Concurrent connections and scaling of servers

Trying to figure out how best to configure the http_service.concurrency setting.

Right now I have type: connections (although I am changing this to requests as these are web servers) and a soft limit of 100 and hard limit of 200.

Here is the config

[http_service]
    internal_port = 4000
    force_https = true
    auto_stop_machines = true
    auto_start_machines = true
    min_machines_running = 2
    processes = ["app"]
    [http_service.concurrency]
        type = "requests"
        hard_limit = 200
        soft_limit = 100

So I would assume that if my app is consistently below 100 requests then eventually my app would scale down to 2 machines. I have 6 total. Instead I am consistently seeing ~4 running.

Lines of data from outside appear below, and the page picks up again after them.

/-- DP_LINK_TRAINED (R390, R402): two blank frames follow; a failure takes the link down. -/
def execDpLinkTrained (h : Fin 2) (ok : Bool) (s : State) : Result :=
  let n := h.val
  if s.reg O.dpState n ≠ 1 ∧ (s.head n).retrain = false then .next s
  else if ok then
    let x := s.head n
    let v := cfgAt x.cfg 0 + 256 * cfgAt x.cfg 1
    let s := s.setHead n { x with blanks := 2, clasped := false, blank := true, retrain := false, marked := true }
    .next (((s.setReg O.dpLink v n).setReg O.dpState 2 n).raise (dpEvent n 5) v)
  else .next (s.dpLost n 2)

/-- DP_TRAIN_RETRY (R390): every 1 s while the link is down. -/
def execDpTrainRetry (h : Fin 2) (s : State) : Result :=
  if s.reg O.dpState h.val = 4 ∧ s.plan O.dpEnable h.val = 1 then .next (s.setReg O.dpState 1 h.val) else .next s

/-- A head sends frames. -/
def State.dpSends (s : State) (h : Nat) : Bool := s.reg O.dpState h == 2 || s.reg O.dpState h == 3

/-! ### The clasp point (R398, R399, R402) -/

/-- What the head latches for the next frame: the newest spectrogram line, and the newest record of each trace's source; a
trace whose source has none yet draws nothing (R394, R395). -/
def State.dpLatchNow (s : State) (h : Nat) : DpLatch :=
  let x := s.head h
  { lines := s.hidden H.sgWrote h, line := s.reg O.sgWriteLine h,
    traces := ((List.range 8).filter (fun t => bit (cfgAt x.cfg (19 + t)) 24)).filterMap (fun t =>
      let v := cfgAt x.cfg (19 + t)
      let det := bits v 19 16
      (s.newest.find? (fun p => p.1 == bits v 1 0 + 4 * bits v 12 8 + 128 * det)).map (fun p => (det * 256 + t, p.2))) }

/-- Layers disabled in the set in force and the shadow set. -/
def State.dpDisable (s : State) (h mask : Nat) : State :=
  let x := s.head h
  let s := s.setHead h (x.setLive (x.live.without mask))
  (List.range 4).foldl (fun s n =>
    if mask.testBit n then s.setReg O.dpLCtrl (s.reg O.dpLCtrl h n - s.reg O.dpLCtrl h n % 2) h n else s) s

/-- The plan settings apply (R398, R402): a timing change retrains the link or sends two blank frames. -/
def State.dpClaspPlan (s : State) (h : Nat) : State :=
  let x := s.head h
  let new := dpPlan s.active h
  if new = x.cfg then s
  else if dpTimingDiffers x.cfg new then
    s.setHead h { x with cfg := new, timing := true, blanks := 2, retrain := x.retrain || dpLinkDiffers x.cfg new }
  else s.setHead h { x with cfg := new }

/-- The safe plan disables the layers and discards the pending set (R399). -/
def State.dpClaspSafe (s : State) (h : Nat) : State :=
  if (s.head h).safe then
    let s := (s.dpDropPend h none).dpDisable h 15
    s.setHead h { s.head h with safe := false }
  else s

/-- The pending set applies (R398). -/
def State.dpClaspPend (s : State) (h : Nat) : State :=
  let x := s.head h
  match x.pend with
  | none => s
  | some (p, late) =>
    let s := s.setHead h { x.setLive p with pend := none }
    let s := (s.bump O.dpCommitSeq h).setReg O.dpLayerState (s.reg O.dpLayerState h % 16) h
    let s := if late then s.bumpSat O.dpLate h else s
    s.raise (dpEvent h 1) (s.reg O.dpCommitSeq h + 2 ^ 32 * b2n late)

/-- Layers that reach beyond a new active area are disabled (Table 17.2 step 4). -/
def State.dpMisfit (s : State) (h : Nat) : State :=
  let x := s.head h
  let mask := (List.range 4).foldl (fun m n => if x.live.on n && !x.live.fits x.cfg n then m + 2 ^ n else m) 0
  let s := s.setHead h { x with timing := false }
  if mask = 0 then s
  else ((s.dpDisable h mask).setReg O.dpLayerState (s.reg O.dpLayerState h ||| mask * 16) h).raise (dpEvent h 4) mask

/-- DP_CLASP (R398): once in each frame; during a timing change the pending set waits for the second blank frame. -/
def execDpClasp (h : Fin 2) (s : State) : Result :=
  let n := h.val
  let x := s.head n
  if !s.dpSends n || x.clasped then .next s
  else
    let s := s.setHead n { x with clasped := true }
    let was := x.timing
    let s := (s.dpClaspPlan n).dpClaspSafe n
    let y := s.head n
    let s :=
      if !y.timing then s.dpClaspPend n
      else if was && x.blank && y.blanks == 0 then (s.dpClaspPend n).dpMisfit n
      else s
    .next (s.setHead n { s.head n with latch := s.dpLatchNow n })

/-! ### Flips (R391, R400) -/

/-- Replaced buffers come one flip nearer to their retirement. -/
def State.dpAge (s : State) (h : Nat) : State :=
  let x := s.head h
  let l := x.retiring.map (fun p => (p.1, p.2 - 1))
  let s := s.setHead h { x with retiring := l.filter (fun p => p.2 != 0) }
  (l.filter (fun p => p.2 == 0)).foldl (fun s p => s.dpRetire h p.1) s

/-- DP_FLIP (R391): line 0 of a frame starts; where the link retrains instead, the frame before ends (Table 17.2). -/
def execDpFlip (h : Fin 2) (s : State) : Result :=
  let n := h.val
  if !s.dpSends n then .next s
  else if (s.head n).retrain then .next (s.dpQuiet n 1)
  else
    let x := s.head n
    let blank := decide (0 < x.blanks) || s.reg O.frSafe == 1
    let x := { x with blanks := x.blanks - 1, blank := blank, clasped := false, marked := false, shown := x.live, shownLatch := x.latch,
                      shownCfg := x.cfg, shownPal := s.dom O.dnPalette }
    let s := ((s.setHead n x).bump O.dpFrame n).setReg O.dpFlipT96 s.now n
    let on := (List.range 4).foldl (fun m k => if x.live.on k then m + 2 ^ k else m) 0
    let s := (s.setReg O.dpState (if blank then 2 else 3) n).setReg O.dpLayerState
      (s.reg O.dpLayerState n / 16 * 16 + (if blank then 0 else on)) n
    let s := (s.raise (dpEvent n 0) (s.reg O.dpFrame n)).emit (.flip n (s.reg O.dpFrame n))
    .next (s.dpAge n)

/-! ### Composition (R392 to R396) -/

/-- A component of a layer pixel over the pixel below (R392): alpha of the pixel, alpha of the layer. -/
def blendOne (alpha layer c d : Nat) : Nat :=
  let a := (alpha * layer + 127) / 255
  (a * c + (255 - a) * d + 127) / 255

/-- A pixel, ARGB, over an RGB pixel. -/
def blend (layer argb rgb : Nat) : Nat :=
  let f := fun hi lo => blendOne (bits argb 31 24) layer (bits argb hi lo) (bits rgb hi lo) * 2 ^ lo
  f 23 16 + f 15 8 + f 7 0

/-- L0 at a pixel of its rectangle (R393), under the palette that the frame started with (R185). -/
def State.l0At (s : State) (pal : List Byte) (cfg : List Nat) (w h px py : Nat) : Nat :=
  if s.reg O.dnState ≠ 1 then 0
  else match s.l0Pixel pal (dnKey (cfgAt cfg 13) (1023 - py * 1024 / h) (px * s.dnW / w)) with
  | some c => 0xFF000000 + c
  | none => 0

/-- The line of the ring of SGh that row `py` shows (R394): none beyond the oldest line. -/
def State.l1Line (s : State) (h : Nat) (l : DpLatch) (py : Nat) : Option Nat :=
  let n := s.plan O.sgRingLines h
  if py < min l.lines n then some (s.plan O.sgRingBase h + (l.line + n - 1 - py) % n * ((32 + 2 * s.plan O.sgWidth h + 63) / 64 * 64))
  else none

/-- Values of 16-bit bins, offset so that they compare as numbers. -/
def words16b : List Byte → List Nat
  | a :: b :: r => ((ofLe [a, b]) + 32768) % 65536 :: words16b r
  | _ => []

/-- Levels of the columns of a trace's record, by detector (R395). -/
def traceLevels (det w : Nat) (bytes : List Byte) : List Int :=
  match det with
  | 3 => (columns max w (words16b bytes)).map (fun (v : Nat) => (v : Int) - 32768)
  | 2 => (columns max w (words32u bytes)).map (fun v =>
      let x := f32 v * f32 v
      if x ≤ 0 then -32768 else clampI (-32767) 32767 (log2560 x))
  | 6 => (columns min w (words32u bytes)).map (fun v => (logPower v).1)
  | _ => (columns max w (words32u bytes)).map (fun v => (logPower v).1)

/-- Rows drawn in each column of a trace (R395, R178), from its style. -/
def traceRows (style h : Nat) (levels : List Int) : List (List Nat) :=
  let top := toI 16 (bits style 47 32)
  let range : Int := bits style 63 48
  let rows := levels.map (fun l => (clampI 0 ((h : Int) - 1) ((top - l) * h / range)).toNat)
  List.zipWith (fun r p => dnRows 1 r p) rows (none :: rows.map some)

/-- The word of L2 at a pixel: the highest trace that draws it. -/
def l2At (traces : List (Nat × List (List Nat))) (px py : Nat) : Nat :=
  traces.foldl (fun c t => if (t.2.getD px []).contains py then t.1 else c) 0

/-- One pixel of a frame, RGB: the layers over the background. -/
def State.dpPixel (s : State) (h : Nat) (x : DpSet) (cfg : List Nat) (l : DpLatch) (l1 l3 : List (List Byte))
    (traces : List (Nat × List (List Nat))) (px py : Nat) : Nat :=
  (List.range 4).foldl (fun rgb n =>
    let r := x.rect n
    if x.on n ∧ r.1 ≤ px ∧ px < r.1 + r.2.2.1 ∧ r.2.1 ≤ py ∧ py < r.2.1 + r.2.2.2 then
      let u := px - r.1
      let v := py - r.2.1
      let argb := match n with
        | 0 => s.l0At (s.head h).shownPal cfg r.2.2.1 r.2.2.2 u v
        | 1 =>
          if cfgAt cfg 14 = 0 ∨ (s.l1Line h l v).isNone then 0
          else
            let c := u * s.plan O.sgWidth h / r.2.2.1
            0xFF000000 + paletteAt (s.head h).shownPal (ofLe (((l1.getD v []).drop (32 + 2 * c)).take 2) % 1024)
        | 2 => l2At traces u v
        | _ => ofLe (((l3.getD v []).drop (4 * u)).take 4)
      blend (bits (x.ctrl.toList.getD n 0) 15 8) argb rgb
    else rgb) x.bg

/-- Read lines of some bytes through the head's port. -/
def State.dpRead (s : State) (h n : Nat) (addr : List (Option Nat)) : List (List Byte) × State :=
  addr.foldl (fun acc a =>
    match a with
    | none => (acc.1 ++ [[]], acc.2)
    | some a =>
      let r := acc.2.readPort (5 + h) a n
      (acc.1 ++ [r.1], r.2.2)) ([], s)

/-- The active pixels of the frame being sent, bytes R, G, B in scan order; black where it is blank. -/
def State.dpFrameBytes (s : State) (h : Nat) : List Byte × State :=
  let q := s.head h
  let x := q.shown
  let cfg := q.shownCfg
  let w := cfgAt cfg 3
  let v := cfgAt cfg 7
  if q.blank then (List.replicate (3 * w * v) 0, s)
  else
    let r3 := x.rect 3
    let b := s.dpRead h (4 * r3.2.2.1) (if x.on 3 then (List.range r3.2.2.2).map (fun y => some (x.addr + x.stride * y)) else [])
    let r1 := x.rect 1
    let a := b.2.dpRead h (32 + 2 * s.plan O.sgWidth h)
      (if x.on 1 ∧ cfgAt cfg 14 = 1 then (List.range r1.2.2.2).map (s.l1Line h q.shownLatch) else [])
    let r2 := x.rect 2
    let traces := if x.on 2 then ((List.range 8).filterMap (fun t =>
        (q.shownLatch.traces.find? (fun p => p.1 % 256 == t)).map (fun p =>
          let style := x.style.toList.getD t 0
          (style % 2 ^ 32, traceRows style r2.2.2.2 (traceLevels (p.1 / 256) r2.2.2.1 p.2))))) else []
    ((List.range v).flatMap (fun y => (List.range w).flatMap (fun u =>
        let c := s.dpPixel h x cfg q.shownLatch a.1 b.1 traces u y
        [BitVec.ofNat 8 (c / 65536), BitVec.ofNat 8 (c / 256), BitVec.ofNat 8 c])), a.2)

When I look at the concurrency graph I don’t see any one server ever going over 100. Shouldn’t that mean that my server would scale down to 2 machines and chill there until I start hitting the limits?

Thanks!

This post from @merlin last year looks like it got a good answer about the ‘scaling up’ behavior of hard_limit vs soft_limit, for reference

I’m afraid I didn’t find an equally lucid description of the “autoscale down” algorithm.

1 Like

@w8emv ah so it looks like it has to do with long lived connections like WS, those may not be showing the in the graph as clearly. That is my best guess based on the description I saw in that resposne you linked.

1 Like